The Girl in the Pool is a 2024 American mystery thriller drama film written by Jackson Reid Williams, directed by Dakota Gorman and starring Freddie Prinze Jr., Monica Potter and Kevin Pollak.

==Plot==
Thomas is a suburban husband and father living a seemingly perfect life with his wife Kristen and their two adult children, Alex and Rose. On his birthday, Thomas invites his much younger mistress, Hannah, to his home while his family is away.

During their time by the pool, Thomas is momentarily distracted by a neighbor’s drone hovering nearby. When he returns his attention to the pool, he finds Hannah floating lifeless in the water. In a panic, he pulls her body from the pool and hides it in a storage bin near the deck.

Moments later, Kristen and the children arrive to throw Thomas a surprise birthday party. As guests begin to gather, including Thomas’s father-in-law William and Hannah’s husband Kevin, Thomas struggles to maintain his composure and keep the body hidden.

Throughout the party, flashbacks gradually reveal that it was Alex who killed Hannah. He had returned home unexpectedly, discovered the affair, and, overwhelmed with rage, struck Hannah with a blunt object. Thomas discovered the body and decided to cover up the crime to protect his son.

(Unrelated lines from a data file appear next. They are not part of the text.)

/-- The flag is the last write, so `VF` holds it for every destination, register 15 included (10_state.md R22). -/
theorem State.reg_setRegThenFlag_flag (s : State) (x : RegNum) (r f : Byte) : (s.setRegThenFlag x r f).reg 15 = f := by
  simp

theorem State.reg_setRegThenFlag_result (s : State) {x : RegNum} (r f : Byte) (hx : x ≠ 15) :
    (s.setRegThenFlag x r f).reg x = r := by
  simp [hx]

theorem State.reg_setRegThenFlag_of_ne (s : State) {x z : RegNum} (r f : Byte) (hz : z ≠ x) (hflag : z ≠ 15) :
    (s.setRegThenFlag x r f).reg z = s.reg z := by
  simp [hz, hflag]

/-! ### Flag values and differences as numbers -/

theorem flagOf_decide (p : Prop) [Decidable p] : flagOf (decide p) = if p then 1 else 0 := by
  simp [flagOf]

/-- A bit as a flag is the bit's number. -/
theorem toNat_flagOf (c : Bool) : (flagOf c).toNat = c.toNat := by
  cases c <;> rfl

theorem toNat_shiftedOutLow (a : Byte) : (shiftedOutLow a).toNat = a.toNat % 2 := by
  rw [shiftedOutLow, toNat_flagOf, BitVec.getLsbD, Nat.toNat_testBit, pow_zero, Nat.div_one]

/-- Bit 7 is the highest bit of a byte, so nothing stands above it. -/
theorem toNat_shiftedOutHigh (a : Byte) : (shiftedOutHigh a).toNat = a.toNat / 128 := by
  have ha := a.isLt
  rw [shiftedOutHigh, toNat_flagOf, BitVec.getLsbD, Nat.toNat_testBit]
  omega

/-- The difference of two bytes is their difference in the integers, reduced (41_alu.md R127). -/
theorem toNat_sub_eq_emod (a b : Byte) : ((a - b).toNat : Int) = ((a.toNat : Int) - b.toNat) % 256 := by
  have hb := b.isLt
  rw [BitVec.toNat_sub]
  omega

theorem toNat_shiftRight_one (a : Byte) : (a >>> 1).toNat = a.toNat / 2 := by
  rw [BitVec.toNat_ushiftRight, Nat.shiftRight_eq_div_pow, pow_one]

theorem toNat_shiftLeft_one (a : Byte) : (a <<< 1).toNat = 2 * a.toNat % 256 := by
  rw [BitVec.toNat_shiftLeft, Nat.shiftLeft_eq, pow_one, Nat.mul_comm]

/-! ### Meanings that share one shape -/

/-- A meaning that writes one register and no flag, its result given bit by bit: `OR`, `AND`, `XOR` and `RND`. -/
theorem exec_bitwise {i : Instr} {s : State} {x : RegNum} {r : Byte} {bit : Nat → Bool}
    (h : exec i s = .next (s.setReg x r)) (hr : ∀ b, r.getLsbD b = bit b) :
    ∃ t, exec i s = .next t ∧ OnlyRegs s t ∧ (∀ z, z ≠ x → t.reg z = s.reg z) ∧
      ∀ b < 8, (t.reg x).getLsbD b = bit b := by
  refine ⟨_, h, s.setReg_onlyRegs x r, fun z hz => s.reg_setReg_of_ne r hz, fun b _ => ?_⟩
  rw [State.reg_setReg_same, hr]

/-- A meaning that writes a result and then the flag: what holds of the flag value holds of `VF`, and what holds of the
result holds of `Vx` unless `Vx` is `VF`. -/
theorem exec_flagged {i : Instr} {s : State} {x : RegNum} {r f : Byte} (flagHas resultHas : Byte → Prop)
    (h : exec i s = .next (s.setRegThenFlag x r f)) (hf : flagHas f) (hr : resultHas r) :
    ∃ t, exec i s = .next t ∧ OnlyRegs s t ∧ flagHas (t.reg 15) ∧ (x ≠ 15 → resultHas (t.reg x)) ∧
      ∀ z, z ≠ x → z ≠ 15 → t.reg z = s.reg z := by
  refine ⟨_, h, s.setRegThenFlag_onlyRegs x r f, ?flag, fun hx => ?result,
    fun z hz hflag => s.reg_setRegThenFlag_of_ne r f hz hflag⟩
  case flag => rwa [State.reg_setRegThenFlag_flag]
  case result => rwa [State.reg_setRegThenFlag_result _ _ _ hx]

/-- A meaning that subtracts and sets the no-borrow flag: `SUB` and `SUBN`, which differ in the order of the
operands. -/
theorem exec_subtract {i : Instr} {s : State} {x : RegNum} {a b : Byte}
    (h : exec i s = .next (s.setRegThenFlag x (a - b) (noBorrowFlag a b))) :
    ∃ t, exec i s = .next t ∧ OnlyRegs s t ∧ t.reg 15 = (if a.toNat ≥ b.toNat then 1 else 0) ∧
      (x ≠ 15 → ((t.reg x).toNat : Int) = (a.toNat - b.toNat) % 256) ∧
      ∀ z, z ≠ x → z ≠ 15 → t.reg z = s.reg z :=
  exec_flagged (· = if a.toNat ≥ b.toNat then 1 else 0) (fun d => (d.toNat : Int) = (a.toNat - b.toNat) % 256) h
    (flagOf_decide _) (toNat_sub_eq_emod a b)

end Sys2Proof.Machine
end

section
/-! Registers, arithmetic, logic, shift, random: the statements about the register instructions (41_alu.md). -/

namespace Sys2Proof.Proofs

open Sys2Proof.Machine

/-- Settles O37: the three results bit by bit, each written to `Vx` alone. -/
theorem logicIsBitwiseWithoutFlag : Obligations.LogicIsBitwiseWithoutFlag := fun _ _ =>
  ⟨decodes_group8 1 rfl, decodes_group8 2 rfl, decodes_group8 3 rfl, fun _ =>
    ⟨exec_bitwise rfl fun _ => BitVec.getLsbD_or, exec_bitwise rfl fun _ => BitVec.getLsbD_and,
      exec_bitwise rfl fun _ => BitVec.getLsbD_xor⟩⟩

/-- Settles O38: the flag is the last write, so the sum stands in `Vx` only when `x` is not 15. -/
theorem addRegistersSetsTheCarry : Obligations.AddRegistersSetsTheCarry := fun x y =>
  ⟨decodes_group8 4 rfl, fun s =>
    exec_flagged (· = if (s.reg x).toNat + (s.reg y).toNat > 255 then 1 else 0)
      (·.toNat = ((s.reg x).toNat + (s.reg y).toNat) % 256) rfl (flagOf_decide _) (BitVec.toNat_add _ _)⟩

/-- Settles O39: one subtraction, with the operands in either order. -/
theorem subtractionsSetTheNoBorrowFlag : Obligations.SubtractionsSetTheNoBorrowFlag := fun _ _ =>
  ⟨decodes_group8 5 rfl, decodes_group8 7 rfl, fun _ => ⟨exec_subtract rfl, exec_subtract rfl⟩⟩

/-- Settles O40: the shifted value and the bit shifted out, as numbers; `y` stands in the word alone. -/
theorem shiftsSetTheBitShiftedOut : Obligations.ShiftsSetTheBitShiftedOut := fun x _ =>
  ⟨decodes_group8 6 rfl, decodes_group8 0xE rfl, fun s =>
    ⟨exec_flagged (·.toNat = (s.reg x).toNat % 2) (·.toNat = (s.reg x).toNat / 2) rfl
        (toNat_shiftedOutLow _) (toNat_shiftRight_one _),
      exec_flagged (·.toNat = (s.reg x).toNat / 128) (·.toNat = 2 * (s.reg x).toNat % 256) rfl
        (toNat_shiftedOutHigh _) (toNat_shiftLeft_one _)⟩⟩

/-- Settles O34: a register write of the immediate. -/
theorem loadImmediateAssigns : Obligations.LoadImmediateAssigns := fun x kk =>
  ⟨decodes_of_toNat_encode (toNat_wordXKK 0x6 (regField x) kk),
    fun s => ⟨_, rfl, s.setReg_onlyRegs x kk, fun z => s.reg_setReg x z kk⟩⟩

/-- Settles O35: a register write of the sum of bytes, which wraps. -/
theorem addImmediateWrapsWithoutFlag : Obligations.AddImmediateWrapsWithoutFlag := by
  refine fun x kk => ⟨decodes_of_toNat_encode (toNat_wordXKK 0x7 (regField x) kk),
    fun s => ⟨_, rfl, s.setReg_onlyRegs x _, ?sum, fun z hz => s.reg_setReg_of_ne _ hz⟩⟩
  case sum => rw [State.reg_setReg_same, BitVec.toNat_add]

/-- Settles O36: a register write of `Vy`, read before the write. -/
theorem copyRegister : Obligations.CopyRegister := fun x y =>
  ⟨decodes_group8 0 rfl, fun s => ⟨_, rfl, s.setReg_onlyRegs x _, fun z => s.reg_setReg x z (s.reg y)⟩⟩

/-- Settles O41: the random byte of the state, bit by bit under the mask, written to `Vx` alone. -/
theorem randomByteUnderTheMask : Obligations.RandomByteUnderTheMask := fun x kk =>
  ⟨decodes_of_toNat_encode (toNat_wordXKK 0xC (regField x) kk), fun _ =>
    exec_bitwise rfl fun _ => BitVec.getLsbD_and⟩

end Sys2Proof.Proofs
end

section
/-! SUPPORT. Index register, loads and stores: the words of group F, the operand values as numbers, the range check every
access starts with, and what a block store leaves in memory (42_index_memory.md R150 to R156). -/

namespace Sys2Proof

open Sys2Proof.Machine Sys2Proof.Claims

/-! ### The words of group F -/

/-- The number of a word of group F decodes to the instruction whose word it is; `kk` is its secondary key (R73 (c)). -/
theorem decodes_groupF (kk : Byte) {x : RegNum} {i : Instr} (h : encode i = wordXKK 0xF (regField x) kk) :
    Decodes (0xF000 + kk.toNat + 0x100 * x.val) i := by
  refine decodes_of_toNat_encode ?_
  have hop : (0xF : Nibble).toNat = 15 := rfl
  rw [h, toNat_wordXKK, toNat_regField, hop]
  omega

end Sys2Proof

namespace Sys2Proof.Machine

open Sys2Proof.Claims

/-! ### Operand values as numbers -/

theorem toNat_add_zextByte (a : Word) (b : Byte) : (a + zextByte b).toNat = (a.toNat + b.toNat) % 65536 := by
  rw [BitVec.toNat_add, toNat_zextByte]

/-- The address of a glyph stays below 65536 for every byte, a digit or not (R152). -/
theorem toNat_glyphAddress (b : Byte) : (glyphAddress b).toNat = 0x050 + 5 * b.toNat := by
  have hb := b.isLt
  rw [glyphAddress, BitVec.toNat_ofNat]
  omega

theorem toNat_byteOfNat_of_lt {n : Nat} (h : n < 256) : (byteOfNat n).toNat = n :=
  (BitVec.toNat_ofNat n 8).trans (Nat.mod_eq_of_lt h)

/-! ### The range check -/

/-- The meaning `o` of an access after the check of its last address `a` (20_memory.md R52, R53). -/
def checkedAccess (a : Nat) (s : State) (o : Host.Outcome State Fault Refusal) : Host.Outcome State Fault Refusal :=
  if beyondMemory a then .next (raise .memRange s) else o

theorem checkedAccess_of_beyond {a : Nat} (ha : 0xFFF < a) (s : State) (o : Host.Outcome State Fault Refusal) :
    checkedAccess a s o = .next (raise .memRange s) :=
  if_pos ((beyondMemory_eq_true a).2 ha)

theorem checkedAccess_of_within {a : Nat} (ha : a ≤ 0xFFF) (s : State) (o : Host.Outcome State Fault Refusal) :
    checkedAccess a s o = o :=
  if_neg fun h => absurd ((beyondMemory_eq_true a).1 h) (Nat.not_lt.2 ha)

/-- An instruction whose last address is beyond memory takes `MEM_RANGE`, and nothing is stored or loaded. -/
theorem faults_of_beyond {i : Instr} {s : State} {a : Nat} {o : Host.Outcome State Fault Refusal}
    (h : exec i s = checkedAccess a s o) (ha : 0xFFF < a) : Faults i s 2 :=
  h.trans (checkedAccess_of_beyond ha s o)

/-! ### A block store -/

/-- Store the bytes from `index` upward (20_memory.md R57). -/
def State.storeAtIndex (s : State) (bs : List Byte) : State := { s with mem := s.mem.writeBytes (s.ea 0) bs }

theorem State.storeAtIndex_onlyMemory (s : State) (bs : List Byte) : OnlyMemory s (s.storeAtIndex bs) := rfl

theorem State.storeAtIndex_mem (s : State) (bs : List Byte) :
    (s.storeAtIndex bs).mem = s.mem.writeBytes (s.ea 0) bs := rfl

theorem State.ea_eq_add (s : State) (j : Nat) : s.ea j = s.ea 0 + j := rfl

theorem exec_ldBcd_eq (x : RegNum) (s : State) :
    exec (.ldBcd x) s = checkedAccess (s.ea 2) s (.next (s.storeAtIndex (bcdDigits (s.reg x)))) := rfl

theorem exec_storeRegs_eq (x : RegNum) (s : State) :
    exec (.storeRegs x) s = checkedAccess (s.ea x.val) s (.next (s.storeAtIndex (s.regsUpTo x))) := rfl

/-- The bytes stored stand at `index` upward, when they fit in memory. -/
theorem State.read_storeAtIndex {s : State} {bs : List Byte} (hm : s.mem.wf = true) (hfit : s.ea bs.length ≤ 0x1000)
    {j : Nat} (hj : j < bs.length) : (s.storeAtIndex bs).mem.read (s.ea j) = bs[j] := by
  have hin : s.ea 0 ≤ s.ea j ∧ s.ea j < s.ea 0 + bs.length := by
    rw [s.ea_eq_add j]
    omega
  have hread := Memory.read_writeBytes bs hm (a := s.ea 0) hfit (s.ea j)
  rw [dif_pos hin] at hread
  simpa only [State.storeAtIndex_mem, s.ea_eq_add j, Nat.add_sub_cancel_left] using hread

/-- A store of `k + 1` bytes leaves every address outside `index` to `index + k` alone. -/
theorem State.read_storeAtIndex_outside {s : State} {bs : List Byte} {k a : Nat} (hm : s.mem.wf = true)
    (hlen : bs.length = k + 1) (ha : ¬(s.ea 0 ≤ a ∧ a ≤ s.ea k)) : (s.storeAtIndex bs).mem.read a = s.mem.read a := by
  refine Memory.read_writeBytes_outside bs hm ?_
  rw [s.ea_eq_add k] at ha
  omega

/-- A meaning that stores `k + 1` bytes from `index` upward after the check of `index + k`: `LD B` and `LD [I], Vx`, in
range. -/
theorem exec_blockStore {i : Instr} {s : State} {k : Nat} {bs : List Byte}
    (h : exec i s = checkedAccess (s.ea k) s (.next (s.storeAtIndex bs))) (hlen : bs.length = k + 1)
    (hfit : s.ea k ≤ 0xFFF) (hm : s.mem.wf = true) :
    ∃ t, exec i s = .next t ∧ (∀ j (hj : j < bs.length), t.mem.read (s.ea j) = bs[j]) ∧
      (∀ a, ¬(s.ea 0 ≤ a ∧ a ≤ s.ea k) → t.mem.read a = s.mem.read a) ∧ OnlyMemory s t := by
  have hend : s.ea bs.length ≤ 0x1000 := by
    rw [hlen]
    exact Nat.succ_le_succ hfit
  exact ⟨_, h.trans (checkedAccess_of_within hfit s _), fun _ hj => State.read_storeAtIndex hm hend hj,
    fun _ ha => State.read_storeAtIndex_outside hm hlen ha, s.storeAtIndex_onlyMemory bs⟩

/-! ### A block load -/

/-- Load `V0` to `Vx` from `index` upward; `State.reg_mapIdx` reads the registers after it (R155). -/
def State.loadAtIndex (s : State) (x : RegNum) : State :=
  { s with v := s.v.mapIdx fun i old => if i ≤ x.val then s.mem.read (s.ea i) else old }

theorem State.loadAtIndex_onlyRegs (s : State) (x : RegNum) : OnlyRegs s (s.loadAtIndex x) := rfl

As tensions rise and suspicions grow—especially from William—Thomas is forced to confront the consequences of his actions. In the end, Alex confesses, but Thomas takes responsibility, choosing to shield his son from the fallout. The film ends with Thomas being taken away by the police, leaving the family to deal with the emotional aftermath.

==Cast==
- Freddie Prinze Jr. as Thomas
- Monica Potter as Kristen
- Gabrielle Haugh as Hannah
- Brielle Barbusca as Rose
- Tyler Lawrence Gray as Alex
- Kevin Pollak as William
- Jaylen Moore as Randall
- Michael Sirow as Mike
- Rushi Kota as Kevin

==Release==
The film was released on July 26, 2024.

==Reception==
The film has a 43% rating on Rotten Tomatoes based on seven reviews. Marya E. Gates of RogerEbert.com awarded the film two and a half stars out of four. Tyler Doupe of Dread Central awarded the film 2.75 stars out of five.

Courtney Howard of Variety gave the film a positive review and wrote, "Regardless of whether we’re supposed to chuckle at our hero’s crumbling sanity or empathize with his strife, it’s empty-calorie viewing designed for viewers to either mock or embrace its hijinks."